MAXIMUS INC (MMS)
Sector: Industrials
2026 Annual Meeting Analysis
MAXIMUS INC · Meeting: March 10, 2026
Directors FOR
8
Directors AGAINST
0
Say on Pay
FOR
Auditor
FOR
Director Elections
Election of Eight Directors Nominated by the Board of Directors to Serve Until the 2027 Annual Meeting of Shareholders
Director since 2016 with strong relevant experience in government IT and public sector; TSR performance vs. peers does not trigger a No vote (MMS 3-year TSR of -4.5% outperforms the peer group median of -15.0% by +10.5pp, well below the 20pp underperformance threshold applicable to negative absolute TSR); no overboarding, attendance, or independence issues identified.
CEO and director since 2018; the TSR trigger does not apply because MMS 3-year TSR outperforms the disclosed peer group median by +10.5pp; as an executive director he is subject to the same TSR screen, which he passes; no other disqualifying flags identified.
Independent board chair since 2021, director since 2020; TSR performance vs. peers does not trigger a No vote; brings extensive CEO, compensation, and governance expertise from Willis Towers Watson; no overboarding, attendance, or independence issues identified.
Director since 2020, serves as Audit Committee chair; certified public accountant with prior CFO experience satisfying financial expertise requirements; TSR trigger does not apply; no overboarding, attendance, or independence issues identified.
Director since 2006 and former Maximus CEO with deep institutional knowledge; TSR trigger does not apply (peer outperformance of +10.5pp); no overboarding, attendance, or independence issues identified.
Director since 2016 with strong technology and product expertise relevant to Maximus's AI and digital strategy; TSR trigger does not apply; no overboarding, attendance, or independence issues identified.

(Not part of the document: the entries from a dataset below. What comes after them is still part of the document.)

/-! ## Boot and update (19_update_boot.md) -/

/-- R443, R450 to R455, R458: READY, the end of the service pause and its timeout, the boot record, the confirmation window, the reset of recovery mode,
and the ramp of ACTIVATE. R459: SEC_KCTL stores and locks a key. -/
def Obligations.StartPauseWindowAndKeys : Prop :=
  ((∀ (t : Nat) (s : State),
     ((s.awake = false ∨ s.flag F.UPD_STS_RECOVERY = true ∨ s.flag F.UPD_STS_READY = true) →
       Completes (.bootReady t) s fun u => Touches [.dial, .time] s u) ∧
     (s.awake = true → s.flag F.UPD_STS_RECOVERY = false → s.flag F.UPD_STS_READY = false →
       ∀ a len v : Nat, a = imageAddr (s.fld F.UPD_STS_RUNBANK) 5 → len = (s.flashWord (a + 8)).toNat → v = (s.word Reg.LDS_SEAL).toNat % 2 ^ 20 →
       Completes (.bootReady t) s fun u => Touches [.dial, .regs, .time, .log, .upd, .wear, .pilot] s u ∧
         u.flag F.UPD_STS_READY = true ∧ u.flag F.ACQ_MODCFG_MCLKEN = true ∧ u.upd.tw16.len = len ∧
         u.upd.tw16.ver = s.flashWord (a + 12) ∧
         (∀ i < (len + 3) / 4, Tab.get zeroWord u.upd.tw16.data i = s.flashWord (a + 288 + 4 * i)) ∧ u.upd.flash = s.upd.flash ∧
         (s.pilot.seals.head?.map (·.new) = some v → u.pilot.seals = s.pilot.seals) ∧
         (s.pilot.seals.head?.map (·.new) ≠ some v → ∃ x : SealEntry, u.pilot.seals = x :: s.pilot.seals ∧ x.new = v ∧
           x.old = (s.pilot.seals.head?.map (·.new)).getD 0 ∧ Logs 0x0B03 1 0 [nw x.old, nw v] s u))) ∧
   (∀ (t : Nat) (s : State),
     (s.updPaused = false → Completes (.pauseResumption t) s (fun u => Touches [.dial, .time] s u) ∧
       Completes (.pauseTimeout t) s fun u => Touches [.dial, .time] s u) ∧
     (s.updPaused = true → Completes (.pauseResumption t) s fun u => Touches [.dial, .regs, .ep, .time, .log, .upd, .hlm, .lds, .sxt] s u ∧
       u.upd.resumed = true ∧ u.flag F.UPD_STS_HOLD = false ∧ u.fld F.LDS_TRIP_BPERMIT_L = (s.fld F.LDS_TRIP_BPERMIT_L ||| 3) ∧
       u.lds.binHeld = false ∧ u.sxt.gap = true ∧ u.sxt.mem = s.sxt.mem ∧
       (∀ e ∈ s.ep.closing, (s.at t).commitAt e ≤ (s.at t).dial → e.serial ∈ u.ep.dead ∧ ∀ x ∈ u.ep.closing, x.serial ≠ e.serial) ∧
       ((∀ e ∈ s.ep.closing, (s.at t).dial < (s.at t).commitAt e) → u.ep = s.ep)) ∧
     (s.updPaused = true → s.lds.tick < s.upd.pauseTick + 300 → Completes (.pauseTimeout t) s fun u => Touches [.dial, .time] s u) ∧
     (s.updPaused = true → s.upd.pauseTick + 300 ≤ s.lds.tick → Completes (.pauseTimeout t) s fun u =>
       u.flag F.UPD_STS_HOLD = false ∧ u.fld F.LDS_TRIP_BPERMIT_L = 0 ∧
       (s.fld F.LDS_DRM_STATE = 0 → EntersDeadReckoning 2 (s.at t) u))) ∧
   (∀ (t : Nat) (s : State),
     (s.upd.recWrite = none → Completes (.bootRecordWritten t) s fun u => Touches [.dial, .time] s u) ∧
     (∀ b p : Nat, s.upd.recWrite = some (b, p) → b < 2 → p < 2 → Completes (.bootRecordWritten t) s fun u =>
       Touches [.dial, .regs, .time, .upd] s u ∧ SameRegs [Reg.UPD_STS] s u ∧ u.fld F.UPD_STS_PENDING = p ∧ u.upd.recWrite = none ∧
       u.bootRecord = (b, p) ∧
       (∀ n : Nat, s.newestRecord = some n → u.newestRecord = some (1 - n) ∧ u.recordCopy n = s.recordCopy n ∧
         (u.recordCopy (1 - n)).map (·.1) = (s.recordCopy n).map fun x => x.1 + 1)) ∧
     (∀ e : Nat, s.upd.winEnd = some e → e ≤ (s.at t).dial → Completes (.confirmationWindowClose t) s fun u =>
       Touches [.dial, .regs, .time, .log, .upd] s u ∧ u.flag F.UPD_STS_WINDOW_CLOSED = true ∧ u.fld F.UPD_WINLEFT_SEC = 0 ∧
       u.upd = { s.upd with winEnd := none } ∧ u.fld F.UPD_STS_RUNBANK = s.fld F.UPD_STS_RUNBANK ∧
       Logs 0x0F04 1 0 [nw (s.fld F.UPD_STS_RUNBANK)] s u) ∧
     ((∀ e : Nat, s.upd.winEnd = some e → (s.at t).dial < e) → Completes (.confirmationWindowClose t) s fun u =>
       Touches [.dial, .time] s u) ∧
     ((∀ a : Nat, s.upd.resetAt = some a → (s.at t).dial < a) → Completes (.recoveryReset t) s fun u => Touches [.dial, .time] s u) ∧
     (∀ a : Nat, s.upd.resetAt = some a → a ≤ (s.at t).dial → Completes (.recoveryReset t) s fun u => DeviceResets true (s.at t) u)) ∧
   ∀ (t : Nat) (s : State),
     ((∀ w ∈ s.pilot.waiting, ∀ a : Nat, w.what ≠ .ramp a) → Completes (.activateRampTimeout t) s fun u => Touches [.dial, .time] s u) ∧
     ((s.at t).rampDone = false → Completes (.activateRampTimeout t) s fun u => u.upd = s.upd ∧ u.helmRun = s.helmRun ∧
       (∀ w ∈ u.pilot.waiting, ∀ a : Nat, w.what = .ramp a → (s.at t).dial < a + 60000000000) ∧
       ∀ w ∈ s.pilot.waiting, (∀ a : Nat, w.what ≠ .ramp a) → w ∈ u.pilot.waiting) ∧
     ((s.at t).rampDone = true → (∃ w ∈ s.pilot.waiting, ∃ a : Nat, w.what = .ramp a) → s.activateMay = true →
       Completes (.activateRampTimeout t) s fun u => u.helmRun = false ∧ u.upd.pauseAt = some ((s.at t).dial) ∧
         u.upd.pauseTick = s.lds.tick ∧ u.flag F.UPD_STS_HOLD = true ∧ (∃ w ∈ u.pilot.waiting, w.what = .pause) ∧
         ∀ w ∈ u.pilot.waiting, ∀ a : Nat, w.what ≠ .ramp a) ∧
     ((s.at t).rampDone = true → s.activateMay = false → Completes (.activateRampTimeout t) s fun u => u.upd = s.upd ∧
       ∀ w ∈ u.pilot.waiting, ∀ a : Nat, w.what ≠ .ramp a)) ∧
  (∀ (t slot : Nat) (m : Master) (v w : Word) (i : Instr) (s : State),
     ((i = .kctlWrite t m v ∧ w = v ||| 0x100) ∨ (i = .kctlLock t m v ∧ w = v ||| 0x200)) → slot = getBits v 0 4 →
     Completes i s fun u => Touches [.dial, .regs, .time, .upd] s u ∧
       SameRegs (Reg.SEC_STS :: (List.range 8).map Reg.SEC_KDATA) s u ∧ (∀ k < 8, u.word (Reg.SEC_KDATA k) = 0) ∧
       (∀ n < 9, (u.fld F.SEC_STS_LOCKED).testBit n = ((s.fld F.SEC_STS_LOCKED).testBit n || (w.getLsbD 9 && n == slot))) ∧
       ((w.getLsbD 8 = true ∧ m ∈ [Master.pcie, Master.hspi] ∧ slot ≤ 8 ∧ (s.fld F.SEC_STS_LOCKED).testBit slot = false) →
         (∀ n < 9, (u.fld F.SEC_STS_LOADED).testBit n = ((s.fld F.SEC_STS_LOADED).testBit n || n == slot)) ∧
         (∀ k < 8, Tab.get zeroWord u.upd.keys (8 * slot + k) = s.word (Reg.SEC_KDATA k)) ∧
         (∀ k : Nat, k / 8 ≠ slot → Tab.get zeroWord u.upd.keys k = Tab.get zeroWord s.upd.keys k) ∧ u.upd.flash = s.upd.flash) ∧
       (¬ (w.getLsbD 8 = true ∧ m ∈ [Master.pcie, Master.hspi] ∧ slot ≤ 8 ∧ (s.fld F.SEC_STS_LOCKED).testBit slot = false) →
         u.upd = s.upd ∧ u.fld F.SEC_STS_LOADED = s.fld F.SEC_STS_LOADED))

Director since 2004 with deep historical knowledge of Maximus operations and financial expertise; TSR trigger does not apply; all directors met the 75% attendance threshold in fiscal 2025; no other disqualifying flags identified.
Director since 2019 with government, financial services, and strategic advisory experience; serves on Audit Committee and qualifies as an audit committee financial expert; TSR trigger does not apply; no overboarding, attendance, or independence issues identified.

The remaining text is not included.